What to produce » Print exactly the lines below between the line holding "else if atomic" and the line holding "else if ps.any fun p => !s.tiles[t].panes[p].allows", inclusive, and nothing more.

━━━━━ Supplied data ━━━━━

-- ==== Sys2Proof/Machine/Circuits.lean ====
section
/-! DEFINITION. Circuit words, the Meridian and the slot tables (spec/09 R203–R207, spec/11 R232–R238, spec/12 R239–R255,
spec/15 R293; major 0x1C, words 0 to 4). -/

namespace Sys2Proof.Machine

/-! ### Paths (R243, R244, R249) -/

/-- A slot-table entry that a path uses: its tile, output, input and d (R232). -/
structure Link where
  tile : TileId
  out : Fin 8
  inp : Fin 8
  d : Nat
  deriving DecidableEq, Repr

/-- The links of a path, and where it ends: the router, the input code there and D. -/
def linksFrom (t : TileId) (inp : Fin 8) (d : Nat) : List Step → Option (List Link × TileId × Fin 8 × Nat)
  | [] => some ([], t, inp, d)
  | m :: l => match move t m with
    | none => none
    | some h => (linksFrom h.goal h.inp (d + h.delay) l).map fun r =>
        ({ tile := t, out := h.out, inp := inp, d := d } :: r.1, r.2)

/-- The path of a circuit from its source, whose Local input is code 5. -/
def pathLinks (src : TileId) (p : List Step) : Option (List Link × TileId × Fin 8 × Nat) := linksFrom src 5 0 p

/-- No link is used twice (R249). -/
def noRepeat : List Link → Bool
  | [] => true
  | l :: r => (r.all fun m => m.tile != l.tile || m.out != l.out) && noRepeat r

/-- A requested path is valid (R249). -/
def validPath (src dst : TileId) (p : List Step) : Bool :=
  match pathLinks src p with
  | none => false
  | some (l, e, _) => decide (p.length ≤ 16) && noRepeat l && e == dst

/-- The code of a move (R235). -/
def Step.code : Step → Nat
  | .n => 1
  | .e => 2
  | .s => 3
  | .w => 4
  | .x => 5

/-- The moves that a PATH field holds from bit 0 up; none where it holds a reserved value (R235). -/
def movesOf (x : Nat) : Nat → Option (List Step)
  | 0 => if x = 0 then some [] else none
  | n + 1 =>
    if x = 0 then some []
    else
      let m : Option Step := match x % 16 with
        | 1 => some .n
        | 2 => some .e
        | 3 => some .s
        | 4 => some .w
        | 5 => some .x
        | _ => none
      match m with
      | none => none
      | some v => (movesOf (x / 16) n).map fun l => v :: l

/-- The PATH field of moves. -/
def pathCode : List Step → Nat
  | [] => 0
  | m :: l => m.code + 16 * pathCode l

/-- A straight run of n moves, across an edge by X (R249). -/
def straight (m : Step) (next : TileId → TileId) : TileId → Nat → Option (List Step × TileId)
  | t, 0 => some ([], t)
  | t, n + 1 =>
    let u := next t
    let is (k : Step) : Bool := (move t k).map (·.goal) == some u
    if is m then (straight m next u n).map fun r => (m :: r.1, r.2)
    else if is .x then (straight m next u n).map fun r => (Step.x :: r.1, r.2)
    else none

/-- The moves that change x until it is the goal's. -/
def xRun (t goal : TileId) : Option (List Step × TileId) :=
  let a := t.val % 32
  let b := goal.val % 32
  if a ≤ b then straight .e (fun u => ⟨(u.val + 1) % 1024, by omega⟩) t (b - a)
  else straight .w (fun u => ⟨u.val - 1, by omega⟩) t (a - b)

/-- The moves that change y until it is the goal's. -/
def yRun (t goal : TileId) : Option (List Step × TileId) :=
  let a := t.val / 32
  let b := goal.val / 32
  if a ≤ b then straight .s (fun u => ⟨(u.val + 32) % 1024, by omega⟩) t (b - a)
  else straight .n (fun u => ⟨u.val - 32, by omega⟩) t (a - b)

/-- XY (R249). -/
def pathXY (src dst : TileId) : Option (List Step) :=
  (xRun src dst).bind fun r => (yRun r.2 dst).map fun q => r.1 ++ q.1

/-- YX (R249). -/
def pathYX (src dst : TileId) : Option (List Step) :=
  (yRun src dst).bind fun r => (xRun r.2 dst).map fun q => r.1 ++ q.1

/-- The minimal number of links between two tiles. -/
def tileDist (a b : TileId) : Nat :=
  let gap (m n : Nat) : Nat := if m ≤ n then n - m else m - n
  gap (a.val % 32) (b.val % 32) + gap (a.val / 32) (b.val / 32)

/-! ### Slots (R233, R250) -/

/-- Slots that a circuit holds at a SIDCOUNT (R253): a set that has been replaced counts until the last word that left in it
has passed. -/
def Circuit.held (c : Circuit) (sid : Nat) : List Nat :=
  let rec go : List (Nat × List Nat) → List Nat
    | [] => []
    | [x] => x.2
    | x :: y :: l => (if y.1 + c.delay ≤ sid then [] else x.2) ++ go (y :: l)
  go c.sets

/-- The slot set in which words leave at a SIDCOUNT (R253). -/
def Circuit.slotsAt (c : Circuit) (sid : Nat) : List Nat :=
  ((c.sets.filter fun x => x.1 ≤ sid).getLast?).elim [] (·.2)

/-- The slot set that a circuit will have. -/
def Circuit.lastSet (c : Circuit) : List Nat := (c.sets.getLast?).elim [] (·.2)

/-- The links of a route along a path, the output of its last router included, each with its d, and where it ends. What comes in
from a memory or peer port crosses that port's link first (R24, R233, R244). -/
def Route.links (r : Route) (p : List Step) : Option (List Link × TileId × Nat) :=
  (linksFrom r.src r.inp r.lead p).map fun (l, e, i, d) =>
    ((if r.inp = 7 then [{ tile := r.src, out := 0, inp := 7, d := 0 }] else []) ++ l ++ [{ tile := e, out := r.out, inp := i, d := d }], e, d)

/-- The route of a tenant's circuit between two tiles of the package (R248). -/
def tileRoute (src : TileId) : Route := { src := src, inp := 5, lead := 0, out := 5 }

/-- The route of a circuit: one across a peer link leaves or enters by its port's router (R248). -/
def Circuit.route (c : Circuit) : Route :=
  match c.peer with
  | none => tileRoute c.src
  | some (_, true) => { src := c.src, inp := 5, lead := 0, out := 7 }
  | some (p, false) => { src := peerRouter p, inp := 7, lead := c.lead, out := 5 }

/-- Every entry that a circuit's slots take: links of its path and the last router's output. -/
def Circuit.uses (c : Circuit) : List Link := (c.route.links c.path).elim [] (·.1)

/-- Every entry that a standing circuit's slots take. -/
def Standing.uses (y : Standing) : List Link := (y.route.links y.path).elim [] (·.1)

/-- The circuits that hold slots: those open, and those whose slots wait for the end of a drain (R267). -/
def State.holders (s : State) : List Circuit := s.circuits ++ s.domain.frozen.map (·.2)

/-- An entry of a router's output, or of a port's link into it, is held in a slot by links of a slot set. -/
def holdsEntry (w : Nat) (us : List Link) (slots : List Nat) (t : TileId) (out : Fin 8) (slot : Nat) : Bool :=
  us.any fun l => l.tile == t && l.out == out && slots.any fun x => (x + l.d) % w == slot

/-- A circuit other than h holds an entry (R233); memory and event circuits hold theirs beside the tenants' (R272, R422). -/
def State.entryHeld (s : State) (h : BitVec 32) (t : TileId) (out : Fin 8) (slot : Nat) : Bool :=
  (s.holders.any fun c => c.handle != h && holdsEntry s.domain.wheel c.uses (c.held s.domain.sid) t out slot) ||
  s.standing.any fun y => holdsEntry s.domain.wheel y.uses y.slots t out slot

/-- A circuit other than h that leaves a tile holds slot s (R233). -/
def State.sourceHeld (s : State) (h : BitVec 32) (t : TileId) (x : Nat) : Bool :=
  (s.holders.any fun c => c.handle != h && c.src == t && (c.peer.elim true (·.2)) && (c.held s.domain.sid).contains x) ||
  s.standing.any fun y => y.route.inp == 5 && y.route.src == t && y.slots.contains x

/-- Slot x may be granted on a route's path (R233): a router's Local output is no link. -/
def State.slotFree (s : State) (h : BitVec 32) (r : Route) (p : List Step) (x : Nat) : Bool :=
  match r.links p with
  | none => false
  | some (l, _, _) =>
    let w := s.domain.wheel
    decide (1 ≤ x) && decide (x < w) &&
    (l.all fun k => (k.out == 5 || (x + k.d) % w != 0) && !s.entryHeld h k.tile k.out ((x + k.d) % w)) &&
    !(r.inp == 5 && s.sourceHeld h r.src x)

/-- Slots that a partition's tenant circuits other than h hold on a link (R250). -/
def State.linkCount (s : State) (h : BitVec 32) (p : PartId) (k : Link) : Nat :=
  (s.holders.filter fun c => c.handle != h && partOf c.seq == p &&
      c.uses.any fun l => l.tile == k.tile && l.out == k.out).foldl
    (fun a c => a + (c.held s.domain.sid).eraseDups.length) 0

/-- A partition's budget holds n more slots on every link of a path (R250). -/
def State.budgetFor (s : State) (h : BitVec 32) (p : PartId) (r : Route) (path : List Step) (n : Nat) : Bool :=
  match r.links path, s.parts[p] with
  | some (l, _), some x => l.all fun k => k.out == 5 || s.linkCount h p k + n ≤ x.linkbud
  | _, _ => false

/-- The dies that a path enters are in service and its edges are trained (R252). -/
def State.reachable (s : State) (r : Route) (p : List Step) : Bool :=
  match r.links p with
  | none => false
  | some (l, _, _) =>
    (l.all fun k => !s.dies[dieOf k.tile].fenced) &&
    l.all fun k => k.out != 6 || ((nextEdge k.tile).orElse fun _ => prevEdge k.tile).any fun u => s.edgeBetween (dieOf k.tile) (dieOf u)

/-- A die on a path has a transplant under way: its Meridian holds what reaches it until the end (R255). -/
def State.pathHeld (s : State) (r : Route) (p : List Step) : Bool :=
  (r.links p).any fun l => l.1.any fun k => s.dies[dieOf k.tile].transplant.isSome

/-- What a candidate gives (R250, R252). -/
inductive Pick
  | granted (path : List Step) (slots : List Nat)
  | budget
  | noslot
  | unreachable
  deriving DecidableEq, Repr

/-- The first grant, otherwise the failure that R252 names for all candidates together. -/
def Pick.or (a b : Pick) : Pick :=
  match a, b with
  | .granted p l, _ => .granted p l
  | _, .granted p l => .granted p l
  | .budget, _ | _, .budget => .budget
  | .noslot, _ | _, .noslot => .noslot
  | .unreachable, .unreachable => .unreachable

/-- The slots of a mask. -/
def maskSlots (m : Nat) : List Nat := (List.range 64).filter fun i => m / 2 ^ i % 2 == 1

/-- The mask of slots. -/
def slotMask (l : List Nat) : Nat := ((List.range 64).filter l.contains).foldl (fun a i => a + 2 ^ i) 0

/-- A candidate path tried (R250): n slots more, first-fit or those of a mask; `old` are slots already held. A tenant's circuit
counts against its partition's budget. -/
def State.tryPath (s : State) (h : BitVec 32) (budget : Option PartId) (r : Route) (n mask : Nat) (old : List Nat) (p : List Step) :
    Pick :=
  if !s.reachable r p then .unreachable
  else
    let free := (List.range s.domain.wheel).filter fun x => s.slotFree h r p x && !old.contains x
    let want := if mask = 0 then free.take n else maskSlots mask
    if want.length < n || !want.all free.contains then .noslot
    else match budget with
      | none => .granted p want
      | some q => if s.budgetFor h q r p (old.length + n) then .granted p want else .budget

/-- The candidates of n more moves, in ascending order of their codes (R249). -/
def searchPaths (f : List Step → Pick) (dst : TileId) : Nat → TileId → List (TileId × Fin 8) → List Step → Pick
  | 0, t, _, acc => if t = dst then f acc.reverse else .unreachable
  | n + 1, t, used, acc =>
    [Step.n, .e, .s, .w, .x].foldl (fun a m => match a with
      | .granted p l => .granted p l
      | .budget | .noslot | .unreachable => match move t m with
        | none => a
        | some h =>
          if used.contains (t, h.out) || n < tileDist h.goal dst then a
          else a.or (searchPaths f dst n h.goal ((t, h.out) :: used) (m :: acc))) .unreachable

/-- The candidates in the order of R249 when no path is requested. -/
def candidates (f : List Step → Pick) (src dst : TileId) : Pick :=
  let m := tileDist src dst
  let one (p : Option (List Step)) : Pick := match p with
    | some l => if l.length ≤ 16 then f l else .unreachable
    | none => .unreachable
  let lens := (List.range 8).map fun i => m + 2 * (i + 1)
  (lens.filter (· ≤ 16)).foldl (fun a n => match a with
      | .granted p l => .granted p l
      | .budget | .noslot | .unreachable => a.or (searchPaths f dst n src [] []))
    (match one (pathXY src dst) with
     | .granted p l => .granted p l
     | a => a.or (one (pathYX src dst)))

/-! ### Records (R235, R236) -/

/-- A request record. -/
structure CircRec where
  slots : Nat
  dst : TileId
  src : TileId
  mask : Nat
  base : W
  panes : Nat
  dkind : Nat
  barrier : W
  start : Nat
  path : Nat
  /-- A reserved field is set. -/
  reserved : Bool
  deriving DecidableEq, Repr

/-- The record that eight words hold. -/
def circRec (ws : List W) : CircRec :=
  let w (n : Nat) : Nat := (ws.getD n 0).toNat
  { slots := bitsAt (w 0) 32 8, dst := ⟨bitsAt (w 0) 16 10, by unfold bitsAt; omega⟩,
    src := ⟨bitsAt (w 0) 0 10, by unfold bitsAt; omega⟩, mask := w 1, base := ws.getD 2 0, panes := bitsAt (w 3) 8 8,
    dkind := bitsAt (w 3) 0 2, barrier := ws.getD 4 0, start := w 5, path := w 6,
    reserved := bitsAt (w 0) 40 24 != 0 || bitsAt (w 0) 26 6 != 0 || bitsAt (w 0) 10 6 != 0 || bitsAt (w 3) 16 48 != 0 ||
      bitsAt (w 3) 2 6 != 0 || w 7 != 0 }

/-- Check 1 of R248. -/
def CircRec.malformed (r : CircRec) (w : Nat) : Bool :=
  r.reserved || r.slots == 0 || w ≤ r.slots ||
  (r.mask != 0 && (r.mask % 2 == 1 || 2 ^ w ≤ r.mask || (maskSlots r.mask).length != r.slots)) || 1 < r.dkind ||
  (r.dkind == 0 && (r.panes == 0 || 16 < r.panes)) || (r.dkind == 1 && (r.panes != 0 || r.base != 0)) ||
  (movesOf r.path 16).isNone

/-- The words of a reply (R236). -/
def replyWords (h : BitVec 32) (status : Nat) (mask live hops delay path : Nat) : List W :=
  [BitVec.ofNat 64 (h.toNat * 2 ^ 32 + status), BitVec.ofNat 64 mask, BitVec.ofNat 64 live,
   BitVec.ofNat 64 (hops * 2 ^ 16 + delay), BitVec.ofNat 64 path, 0, 0, 0]

/-- A failure's reply (R252). -/
def failWords (status : Nat) : List W := replyWords 0 status 0 0 0 0 0
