-- ==== Sys2Proof/Machine/RelayService.lean ====
section
/-! DEFINITION. Relay messages at their destinations (spec/12 R256–R260, R438): acceptance in order, service at homes, at near
buffers and at tile stores (spec/06 R134–R136, spec/18 R320, R323), nets (spec/22 R354, R355, R359, R368), ordered reduction
(spec/07 R167), and the message words (spec/09 R208–R210; major 0x1C, words 5 to 7). -/

namespace Sys2Proof.Machine

/-! ### Lines at their homes (R134–R136, R276, R278) -/

/-- An earlier request to the same line or pane still waits. -/
def State.behind (s : State) (m : Msg) (r : Req) : Bool :=
  s.relay.any fun x => x.uid != m.uid && !x.served && (match x.arrived, m.arrived with
    | some i, some j => decide (i < j)
    | _, _ => false) && match x.body.req with
    | some q => r.meets q
    | none => false

/-- A counter of the contention predictor changed (R136). -/
def State.predict (s : State) (t : TileId) (line : Nat) (up : Bool) : State :=
  s.modTile t fun x =>
    let i : Fin 256 := ⟨line % 256, by omega⟩
    let c := x.predictor[i].val
    let n : Fin 4 := if up then ⟨if c < 3 then c + 1 else 3, by split <;> omega⟩
      else ⟨c - 1, by have := x.predictor[i].isLt; omega⟩
    { x with predictor := x.predictor.set i n }

/-- A request that reaches its home behind another to the same line raises the sender's counter (R136). -/
def State.noteContention (s : State) (m : Msg) : State :=
  match m.body.req with
  | none => s
  | some r => match r.pl with
    | .win .. => s
    | .hbm pa home => if m.dst = home && s.behind m r then s.predict m.src (pa / 64) true else s

/-- A line used in, or migrated to, a tile's near buffer of 8 lines; one that leaves without being recalled lowers its
counter (R136). Log 53: DESIGN CHOICE. -/
def State.keepNear (s : State) (t : TileId) (line : Nat) : State :=
  let l := line :: s.tiles[t].near.filter (· != line)
  let s1 := s.modTile t fun x => { x with near := l.take 8 }
  (l.drop 8).foldl (fun a x => a.predict t x false) s1

/-- An access of a tile in bypass becomes a BYPASS transfer of its message (R278). -/
def State.bypassAsk (s : State) (m : Msg) (q : SeqId) (pa : Nat) (home : TileId) : State :=
  if s.transfers.any fun x => x.op == .bypass m.uid then s
  else { s.bump with transfers := s.transfers ++
    [{ uid := s.fresh, op := .bypass m.uid, line := pa / 64, home := home, seq := q, queued := false, bad0 := false,
       bad1 := false }] }

/-- Whether a request can be performed now. -/
inductive Serve
  | go (s : State)
  | hold (s : State)
  | refuse (c : Cause)

/-- An atomic is performed in its own tile's near buffer (R136): it was sent to its tile, and where that is the line's home, the
tile's counter is 0 or 1. -/
def State.goesNear (s : State) (m : Msg) (pa : Nat) (home : TileId) : Bool :=
  m.dst != home || decide (s.tiles[home].predictor[(⟨pa / 64 % 256, by omega⟩ : Fin 256)].val < 2) && m.src == home

/-- A request to a line of HBM at its home or at the requester's near buffer (R136, R276, R278); `atomic` migrates the line to
the near buffer where it is served there. An address that holds no memory is delivered as poisoned without a request, and counted
(R268). -/
def State.lineReady (s : State) (m : Msg) (r : Req) (pa : Nat) (home : TileId) (atomic : Bool) : Serve :=
  let line := pa / 64
  if !s.keyLive r.seq (dieOf home) then .refuse .keyVoid
  else if s.moving home then .hold s
  else if !isHbm pa then .go (s.modTile home fun x => { x with syndromes := x.syndromes + 1 })
  else if s.tiles[home].inReset then .hold (s.bypassAsk m r.seq pa home)
  else match s.nearHolder line with
    | some t => if t = m.dst then .go (s.keepNear t line) else .hold (s.recall home t m.part line)
    | none =>
      if (s.bankLine pa home).isNone then .hold (s.fill r.seq pa home)
      else if atomic && s.goesNear m pa home then .go ((s.useLine home line).keepNear m.dst line)
      else .go (s.useLine home line)

/-- A request to another tile's store (R278, R320, R323): while the tile is in reset it waits; on a fenced die it completes with
POISON. -/
def State.windowReady (s : State) (r : Req) (t : TileId) (off : Nat) (store : Bool) : Serve :=
  let ps := panesOf off r.n
  if !s.keyLive r.seq (dieOf t) then .refuse .keyVoid
  else if s.dies[dieOf t].fenced then .refuse .poison
  else if s.still t then .hold s
  else if ps.any fun p => !s.tiles[t].panes[p].allows r.seq then .refuse .permission
  else if ps.any fun p => s.tiles[t].panes[p].engine || (store && s.tiles[t].panes[p].staged != 0) then .hold s
  else .go s

/-- Whether a memory request can be performed where it has arrived. -/
def State.ready (s : State) (m : Msg) (r : Req) (store atomic : Bool) : Serve :=
  if s.behind m r then .hold s
  else match r.pl with
    | .hbm pa home => s.lineReady m r pa home atomic
    | .win t off => s.windowReady r t off store

/-- A request that is held: what it has asked for stands, the message stays. -/
def Serve.run (x : Serve) (go : State → State) (refused : Cause → State) : State × Bool :=
  match x with
  | .go s => (go s, true)
  | .hold s => (s, false)
  | .refuse c => (refused c, true)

━━━━━

Result of the exercise »
      else if atomic && s.goesNear m pa home then .go ((s.useLine home line).keepNear m.dst line)
      else .go (s.useLine home line)

/-- A request to another tile's store (R278, R320, R323): while the tile is in reset it waits; on a fenced die it completes with
POISON. -/
def State.windowReady (s : State) (r : Req) (t : TileId) (off : Nat) (store : Bool) : Serve :=
  let ps := panesOf off r.n
  if !s.keyLive r.seq (dieOf t) then .refuse .keyVoid
  else if s.dies[dieOf t].fenced then .refuse .poison
  else if s.still t then .hold s
  else if ps.any fun p => !s.tiles[t].panes[p].allows r.seq then .refuse .permission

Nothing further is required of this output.